Hoy aparece en las noticias, calculadamente, la libertad de expresión como máxima expresión del albedrío, bandera discutida, amparo de artistas… Según lo que defienden, es el derecho por el cual puedo insultar, ser descortés con todo lo que me salga de la cresta ilíaca, pero sin ninguna responsabilidad penal. Que todo quede en un “ay, estos chicos…” Y a insultar, que son dos días.

Reconozco que me gusta reírme de todo. Y que me encanta hacer leña del árbol caído. Es tan gratificante ser el maltratador y que la mayoría te ignore o te jalee, según toque…

Pues, después de lo anteriormente expuesto, me parece infantil regular para que se pueda ser maleducado sin consecuencias. Así, en nombre de la libertad, podré mentar a la madre de quien me dé la gana, insultar a las instituciones que me permiten este nivel de grosería, justificar la violencia y el terrorismo como legítimas formas de defender la libertad… y todo ello en un ambiente de simpática y cordial camaradería coreada por una turba de complacientes compañeros.

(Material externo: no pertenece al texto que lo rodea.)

/-- PAGE_REQUEST (R306). -/
def pageRequestEff (p : PageReq) (d : Dev) : Dev := if d.deviceReaches p.seg p.rid then d.startJob (.page p) else d

/-- PRG_RESPONSE (R306): the fields of TTU_PRI_RESP. -/
def prgResponseEff (w : Word) (d : Dev) : Dev :=
  d.emit (.prgResponse (w.bits 19 16) (w.bits 15 0) (if w.getLsbD 59 then some (w.bits 39 20) else none) (w.bits 48 40)
    (w.bits 63 60))

/-! ### Invalidation (R309, R310) -/

/-- The device is one that an invalidation covers. -/
def TtuInval.device (i : TtuInval) (seg rid gscid : Nat) : Bool :=
  match i with
  | .context s r => s == seg && r == rid
  | .pasid s r _ => s == seg && r == rid
  | .range s r _ _ _ => s == seg && r == rid
  | .stage2 g _ _ => g == gscid
  | .all => true

/-- An invalidation starts: covered copies go, and the devices that hold ATS translations are asked. Those are the devices with a
cached context whose ATS is set and those that have been given a translation. -/
def Dev.startInval (d : Dev) (i : TtuInval) : Dev :=
  if d.flag TTU_INV_STAT.BUSY then d.put TTU_INV_STAT.REFUSED 1
  else
    let cached := (d.ttu.cache.filter fun c => c.table == .context && (ctxOf c.value).ats
      && i.device c.seg c.rid (ctxOf c.value).gscid).map fun c => (c.seg, c.rid)
    let held := (d.ttu.atsHeld.filter fun h => i.device h.1 h.2.1 h.2.2).map fun h => (h.1, h.2.1)
    let ask := (cached ++ held.filter fun h => !cached.contains h).filter fun h => decide (h.1 < 8)
    let d := ((d.ttuDrop i).put TTU_INV_STAT.BUSY 1).put TTU_INV_STAT.STATUS 0
    let d := d.modTtu fun t => { t with inval := some i, atsWait := ask }
    ask.foldl (fun d h => d.emit (.atsInval h.1 h.2)) d

/-- The range of TTU_INV_ADDR in bytes. -/
def Dev.invRange (d : Dev) : Nat × Nat :=
  let lo := d.get TTU_INV_ADDR.ADDR * 4096
  (lo, lo + 2 ^ d.get TTU_INV_ADDR.LOG2 * 4096 - 1)

/-- INV_CTX. -/
def invCtxEff (seg rid : Nat) (d : Dev) : Dev := d.startInval (.context seg rid)
/-- INV_PASID; without a PASID it applies to DEF_PASID, and this unit drops every PASID of the device. -/
def invPasidEff (seg rid : Nat) (pasid : Option Nat) (d : Dev) : Dev := d.startInval (.pasid seg rid pasid)
/-- INV_RANGE. -/
def invRangeEff (seg rid : Nat) (pasid : Option Nat) (d : Dev) : Dev :=
  d.startInval (.range seg rid pasid d.invRange.1 d.invRange.2)
/-- INV_S2. -/
def invS2Eff (gscid : Nat) (d : Dev) : Dev := d.startInval (.stage2 gscid d.invRange.1 d.invRange.2)
/-- INV_ALL. -/
def invAllEff (d : Dev) : Dev := d.startInval .all
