-- ==== Sys2Proof/Machine/Image.lean ====
section
/-!
DEFINITION. The structure image and the firmware (spec/02, R31 to R54, R421; spec/16, R380, R381): the flash and its directory, the
format of parts, what their verification checks, and what the loader does with them at a package warm reset.
-/

namespace Sys2Proof.Machine

/-! ### The flash (R31 to R34) -/

/-- A range of the flash is erased. -/
def Dev.eraseFlash (d : Dev) (base size : Nat) : Dev :=
  { d with flash := d.flash.filter fun p => decide (p.1 < base ∨ base + size ≤ p.1) }

/-- Bytes are programmed from an offset: a NOR flash clears bits and sets none. -/
def Dev.programFlash (d : Dev) (base : Nat) : List Byte → Dev
  | [] => d
  | b :: rest =>
    let old := d.flash.find 0xFF base
    ({ d with flash := d.flash.set natLt 0xFF base (old &&& b) }).programFlash (base + 1) rest

/-- A part as it is read: bytes by offset. -/
abbrev Blob := Nat → Byte

/-- The flash from an offset. -/
def Dev.flashBlob (d : Dev) (base : Nat) : Blob := fun i => d.flash.find 0xFF (base + i)

/-- n bytes of a part as a little-endian number. -/
def blobAt (b : Blob) (off : Nat) : Nat → Nat
  | 0 => 0
  | n + 1 => (b off).toNat + 256 * blobAt b (off + 1) n

/-- n bytes of a part in order. -/
def blobList (b : Blob) (off n : Nat) : List Byte := (List.range n).map fun i => b (off + i)

/-- n bytes of a part are zero. -/
def blobZero (b : Blob) (off n : Nat) : Bool := (List.range n).all fun i => b (off + i) == 0

/-- A number as n little-endian bytes. -/
def leBytes : Nat → Nat → List Byte
  | 0, _ => []
  | n + 1, v => BitVec.ofNat 8 v :: leBytes n (v / 256)

/-- Bytes as a little-endian number. -/
def ofBytes : List Byte → Nat
  | [] => 0
  | b :: r => b.toNat + 256 * ofBytes r

/-- CRC-32C. -/
def crc32c (n v : Nat) : Nat := crcBytes n 0xFFFFFFFF v ^^^ 0xFFFFFFFF

/-- A directory copy when it is correct (R33). -/
def Dev.directoryCopy (d : Dev) (c : Nat) : Option Directory :=
  let b := d.flashBlob (4096 * c)
  let trial := blobAt b 8 1
  let vt := blobAt b 6 1
  let ot := blobAt b 7 1
  if d.board.flashDead || blobAt b 0x1C 4 ≠ crc32c 28 (blobAt b 0 28) || 1 < blobAt b 4 1 || 2 < blobAt b 5 1 || 3 < trial
      || !blobZero b 9 19 || (if bit trial 0 then 3 else 0) < vt || (if bit trial 1 then 3 else 0) < ot then none
  else some ⟨some c, blobAt b 0 4, blobAt b 4 1, blobAt b 5 1, vt, ot, trial⟩

/-- The directory the loader uses (R33): the correct copy with the higher SEQ, copy 0 of two alike; with none, slots A as
confirmed parts. -/
def Dev.chooseDirectory (d : Dev) : Directory :=
  match d.directoryCopy 0, d.directoryCopy 1 with
  | some a, some b => if a.seq < b.seq then b else a
  | some a, none => a
  | none, some b => b
  | none, none => {}

/-- The bytes of a directory copy. -/
def Directory.bytes (x : Directory) : List Byte :=
  let body := leBytes 4 x.seq ++ [x.vActive, x.oActive, x.vTrial, x.oTrial, x.trial].map (BitVec.ofNat 8) ++ List.replicate 19 0
  body ++ leBytes 4 (crc32c 28 (ofBytes body))

/-- A directory write (R34): into the copy not loaded from, with SEQ one higher; copy 0 with SEQ 1 when no copy was used.
DEDUCED, assumption 46. -/
def Dev.writeDirectory (d : Dev) (x : Directory) : Dev :=
  let old := d.mgmt.dir
  let c := match old.copy with
    | some k => 1 - k
    | none => 0
  let x := { x with copy := some c, seq := (old.seq + 1) % 2 ^ 32 }
  { (d.eraseFlash (4096 * c) 4096).programFlash (4096 * c) x.bytes with mgmt := { d.mgmt with dir := x } }

/-- The flash offset and the size of a slot of R32 and of the firmware slots. -/
def slotBase (k : PartKind) (slot : Nat) : Nat :=
  match k with
  | .vendor => if slot = 0 then 0x10000 else 0x50000
  | .owner => if slot = 0 then 0x90000 else 0xA0000
  | .firmware => if slot = 0 then 0x100000 else 0x200000
/-- The size of a slot. -/
def slotSize : PartKind → Nat
  | .vendor => 0x40000
  | .owner => 0x10000
  | .firmware => 0x100000

/-! ### Parts (R35, R36, R380) -/

/-- A section: TYPE, CRITICAL, and its payload. -/
structure Sect where
  typ : Nat
  crit : Bool
  off : Nat
  size : Nat
deriving DecidableEq, Repr

/-- The sections of a part from an offset: as many as SECTIONS says, filling the rest exactly, their FLAGS and SIZEs as R36 asks. -/
def sectsFrom (b : Blob) (fin : Nat) : Nat → Nat → Option (List Sect)
  | 0, off => if off = fin then some [] else none
  | n + 1, off =>
    let w := blobAt b off 8
    let size := w / 2 ^ 32
    if size < 8 || size % 8 ≠ 0 || fin < off + size || 1 < w / 2 ^ 16 % 2 ^ 16 then none
    else (sectsFrom b fin n (off + size)).map (⟨w % 2 ^ 16, w / 2 ^ 16 % 2 == 1, off + 8, size - 8⟩ :: ·)

/-- A part whose header and sections have the form of R35 and R36. -/
structure SignedPart where
  svn : Nat
  behaviour : Nat
  uid : Nat
  slot : Nat
  len : Nat
  sects : List Sect
deriving DecidableEq, Repr

/-- The checks of step 1 of R44 that all parts share (the BAD_HEADER row of R421). A vendor part with a KEY_SLOT other than the 0 of
R35 fails them too, a choice of the model. DEDUCED, assumption 44. DESIGN CHOICE, assumption 80. -/
def parsePart (b : Blob) (magic maxLen maxSlot : Nat) : Option SignedPart :=
  let len := blobAt b 8 4
  if blobAt b 0 4 ≠ magic || blobAt b 4 2 ≠ 1 || len % 8 ≠ 0 || len < 64 || maxLen < len || blobAt b 0xF 1 ≠ 0
      || !blobZero b 0x21 31 || 63 < blobAt b 0xC 2 || maxSlot < blobAt b 0x20 1 then none
  else (sectsFrom b len (blobAt b 6 2) 64).map fun ss =>
    ⟨blobAt b 0xC 2, blobAt b 0xE 1, blobAt b 0x10 16, blobAt b 0x20 1, len, ss⟩

/-- The first section of a TYPE. -/
def SignedPart.sect (p : SignedPart) (typ : Nat) : Option Sect := p.sects.find? fun s => s.typ == typ

/-- Some TYPE appears twice. -/
def SignedPart.twice (p : SignedPart) : Bool := !(p.sects.map (·.typ)).Nodup

/-- A TYPE outside a list is CRITICAL. -/
def SignedPart.unknown (p : SignedPart) (known : List Nat) : Bool := p.sects.any fun s => s.crit && !known.contains s.typ

/-- The signed message: header, sections and public key. -/
def SignedPart.message (p : SignedPart) (b : Blob) : List Byte := blobList b 0 (p.len + 68)

/-- The hash of the signed message, as a quote reports it (R391). -/
def SignedPart.hash (p : SignedPart) (b : Blob) : Nat := ofBytes (shake256 (p.message b))

/-- The hash of the public key (R44, step 2). PRESUMED, assumption 42. -/
def SignedPart.keyHash (p : SignedPart) (b : Blob) : Nat := ofBytes (shake256 (blobList b p.len 68))

/-- The key carries the identifier of XMSS-SHAKE256_20_256, 0x00000012, and the signature verifies (R44, step 3).
PRESUMED, assumption 42. -/
def SignedPart.signed (p : SignedPart) (b : Blob) : Bool :=
  blobList b p.len 4 == [0, 0, 0, 0x12]
    && xmssVerify 20 (blobList b (p.len + 4) 32) (blobList b (p.len + 36) 32) (p.message b) (blobList b (p.len + 68) 2820)

/-- The code of the first check that fails. DEDUCED, assumption 44. -/
def firstFail (l : List (Bool × Nat)) : Option Nat := (l.find? (·.1)).map (·.2)

/-! ### The vendor part (R37 to R40) -/

/-- What a vendor part brings: its header, its site map, its test records, its remap seed as tables with array and word, and its
hash. -/
structure VendorPart where
  svn : Nat
  behaviour : Nat
  map : List Nat
  tests : KMap Nat TestRecord
  seeds : List (RemapTable × Nat × Nat)
  hash : Nat

/-- The populated sites: those fused, of which a crown has at most its active boughs and one spare, and the package no more spares
than its variant provides (R1, R16). -/
def Dev.populatedSites (d : Dev) : List Nat :=
  ((List.range 4).foldl (fun (r : List Nat × Nat) c =>
    let here := (((List.range 7).map (7 * c + ·)).filter (bit d.fuse.populated)).take (d.boughsFused / 4 + min 1 r.2)
    (r.1 ++ here, r.2 - (here.length - d.boughsFused / 4))) ([], d.sparesFused)).1

/-- The site map is accepted (R38, R39). -/
def Dev.mapOk (d : Dev) (m : List Nat) : Bool :=
  let n := d.boughsFused / 4
  (List.range 28).all (fun s =>
    let e := m.getD s 0
    e / 32 % 2 == 0 && (e / 64 == 1 || e % 32 == 0) && (d.populatedSites.contains s == decide (e / 64 ≠ 0)))
  && (List.range 4).all fun c =>
    let active := ((List.range 7).map fun p => m.getD (7 * c + p) 0).filter fun e => e / 64 == 1
    active.length == n && (List.range n).all fun k => active.contains (0x40 + n * c + k)

/-- A TEST_RESULTS record (R39). -/
def testRecord (b : Blob) (off : Nat) : TestRecord :=
  { vtest := (List.range 4).map fun i => blobAt b (off + 2 + 2 * i) 2
    ro := (List.range 32).map fun i => blobAt b (off + 10 + 2 * i) 2
    cp := (List.range 4).map fun i => blobAt b (off + 74 + 2 * i) 2 }

/-- The place that a REMAP_SEED entry names, or the code it is rejected with (R40). An entry that lacks MV or WV (or TV or LV of a
store), or that names a macro or word of none of the three kinds of array, is out of range. DESIGN CHOICE, assumption 80. -/
def Dev.seedPlace (d : Dev) (m : List Nat) (w : Word) : Except Nat (RemapTable × Nat × Nat) :=
  let crown := w.bits 57 56
  let bough := w.bits 55 51
  let array := w.bits 41 32
  let word := w.bits 31 0
  let at_ (t : RemapTable) : Except Nat (RemapTable × Nat × Nat) :=
    if placeExists t array word then .ok (t, array, word) else .error 0x0B
  if !w.getLsbD 44 || !w.getLsbD 43 then .error 0x0B
  else if bough = 31 then at_ (.dir crown)
  else
    let site : Option Nat := if bough < 24 then m.findIdx? (· == 0x40 + bough) else some (7 * crown + (bough - 24))
    match site with
    | none => .error 9
    | some s =>
      if s / 7 ≠ crown || m.getD s 0 / 64 = 0 then .error 9
      else if array < 200 then
        if !w.getLsbD 46 || !w.getLsbD 45 then .error 0x0B
        else if !d.hasLee then .error 9
        else at_ (.store s (4 * w.bits 50 49 + w.bits 48 47))
      else at_ (.l3 s)

/-- The entries of a REMAP_SEED section. -/
def seedWords (b : Blob) (s : Sect) : List Word :=
  (List.range (blobAt b s.off 4)).map fun i => BitVec.ofNat 64 (blobAt b (s.off + 8 + 8 * i) 8)

/-- Verify a vendor part (R37 to R40, R44, R421): the part, or the code of the first check that fails. Two TEST_RESULTS records of one
SITE are out of range. DESIGN CHOICE, assumption 80. -/
def Dev.checkVendor (d : Dev) (b : Blob) : Except Nat VendorPart :=
  if d.board.flashDead then .error 1
  else match parsePart b 0x4B535650 259256 0 with
    | none => .error 2
    | some p =>
      match p.sect 1, p.sect 2, p.sect 3 with
      | some m, some t, some r =>
        let map := (List.range 28).map fun i => blobAt b (m.off + i) 1
        let n := d.populatedSites.length + 1
        let sites := (List.range n).map fun i => blobAt b (t.off + 128 * i) 1
        let places := (seedWords b r).map (d.seedPlace map)
        let good := places.filterMap fun x => match x with
          | .ok y => some y
          | .error _ => none
        let failed (code : Nat) : Bool := places.any fun x => match x with
          | .ok _ => false
          | .error e => e == code
        match firstFail
          [(p.sects.any fun s => [1, 2, 3].contains s.typ && !s.crit, 2), (p.keyHash b != d.fuse.vendorRoot, 3), (!p.signed b, 5),
           (p.uid != d.fuse.uid, 7), (decide (p.svn < d.fuse.vFloor), 6), (p.behaviour == 0, 0x0A),
           (p.unknown [1, 2, 3], 0x0C), (p.twice, 0x0D),
           (m.size != 32 || t.size != 128 * n || r.size != 8 + 8 * blobAt b r.off 4, 0x0B),
           (!blobZero b (m.off + 28) 4 || !blobZero b (r.off + 4) 4
              || (List.range n).any (fun i => !blobZero b (t.off + 128 * i + 82) 46), 0x0B),
           (!d.mapOk map, 8),
           (sites.any fun s => s != 31 && !d.populatedSites.contains s, 9), (!sites.Nodup, 0x0B),
           (failed 0x0B, 0x0B),
           (!good.Nodup || good.any (fun x => decide ((tableOf x.1).size < (good.filter fun y => y.1 == x.1).length)), 0x0B),
           (failed 9, 9)] with
        | some e => .error e
        | none =>
          .ok { svn := p.svn, behaviour := p.behaviour, map := map, hash := p.hash b, seeds := good
                tests := (List.range n).foldl (fun k i =>
                  KMap.set natLt ({} : TestRecord) k (sites.getD i 0) (testRecord b (t.off + 128 * i))) [] }
      | _, _, _ => .error 2

/-! ### The owner part (R41 to R43, R265) -/

/-- What an owner part sets, each field at its default where a section is absent. -/
structure OwnerPart where
  svn : Nat := 0
  behaviour : Nat := 0
  slot : Nat := 0
  mem : MemSettings
  groups : List Nat := []
  limit : Nat := 64
  pin : Nat := 0
  debug : Bool := false
  firewall : List Nat := []
  pkgHi : Nat := 0
  span : Nat := 0
  clocks : List Nat := []
  hash : Nat := 0

/-- The anchor bits of the six masks (R264). -/
def anchors : List Nat := [7, 8, 9, 13, 14, 6]

/-- The masks in force by default. -/
def defaultMasks : List Nat := (List.range 6).map fun i => (defaultXor i).toNat

/-- The defaults of R41. -/
def Dev.ownerDefaults (d : Dev) : OwnerPart := { mem := { channels := d.memMask, masks := defaultMasks } }

/-- The masks obey R265. -/
def masksOk (l : List Nat) : Bool :=
  (List.range 6).all fun i =>
    let m := l.getD i 0
    decide (m < 2 ^ 48) && m % 64 == 0 && (List.range 6).all fun k => bit m (anchors.getD k 0) == (i == k)

/-- Entry g of a MODEL_GROUPS section as a number of 64 bytes: whether it is enabled, its lanes, ports and members. -/
def groupEn (e : Nat) : Bool := e % 2 == 1
/-- LANES of such an entry. -/
def groupLanes (e : Nat) : Nat := e / 2 % 4
/-- Its SPAN mask. -/
def groupSpan (e : Nat) : Nat := e / 2 ^ 8 % 16
/-- Its MEMBERS. -/
def groupMembers (e : Nat) : Nat := e / 2 ^ 128
/-- The bits of an entry that no field uses are zero. -/
def groupSpare (e : Nat) : Bool := e / 8 % 32 == 0 && e / 2 ^ 12 % 2 ^ 116 == 0

/-- The sections of an owner part: their TYPEs with the sizes of their payloads; FIREWALL's depends on its COUNT. -/
def ownerTypes : List (Nat × Nat) :=
  [(0x101, 56), (0x102, 1024), (0x103, 8), (0x104, 8), (0x105, 8), (0x106, 0), (0x107, 8), (0x108, 8), (0x109, 8)]

/-- The settings of an owner part's sections over the defaults. -/
def Dev.ownerSettings (d : Dev) (b : Blob) (p : SignedPart) : OwnerPart :=
  let byte (typ dflt : Nat) : Nat := match p.sect typ with
    | some s => blobAt b s.off 1
    | none => dflt
  let o := d.ownerDefaults
  { svn := p.svn, behaviour := p.behaviour, slot := p.slot, hash := p.hash b
    mem := match p.sect 0x101 with
      | some s => ⟨blobAt b s.off 1 != 0, blobAt b (s.off + 2) 2, (List.range 6).map fun i => blobAt b (s.off + 8 + 8 * i) 8⟩
      | none => o.mem
    groups := match p.sect 0x102 with
      | some s => (List.range 16).map fun g => blobAt b (s.off + 64 * g) 64
      | none => []
    limit := byte 0x103 64, pin := byte 0x104 0, debug := byte 0x105 0 == 1
    firewall := match p.sect 0x106 with
      | some s => (List.range (blobAt b s.off 1)).map fun e => blobAt b (s.off + 8 + 32 * e) 32
      | none => []
    pkgHi := byte 0x107 0, span := byte 0x108 0
    clocks := match p.sect 0x109 with
      | some s => (List.range 4).map fun c => blobAt b (s.off + c) 1
      | none => [] }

¡Qué bonito! Esta comunidad de librepensantes adscritos a subvenciones de quienes aprovechan el ruido para denostar la inteligencia son, creo yo, profetas sistemáticos, mamporreros del poder en ciernes, pero de buen rollito.

Y, culmino mi alegato, la educación no es negociable. Si quieres ganar notoriedad siendo desconsiderado e incivil, eres muy antiguo. Si te eriges como bastión de la modernidad derribando los límites de la decencia, vas regular…

Cuando llegáis a los juzgados para dar cuenta de vuestros actos, se muestra lo fina que tenéis la piel, lo cobardes que sois a la hora de defender lo indefensible, las lágrimas de cocodrilo implorando protección a vuestros mentores. 

Incumplir las leyes para denunciar su incumplimiento, ¿es mejor?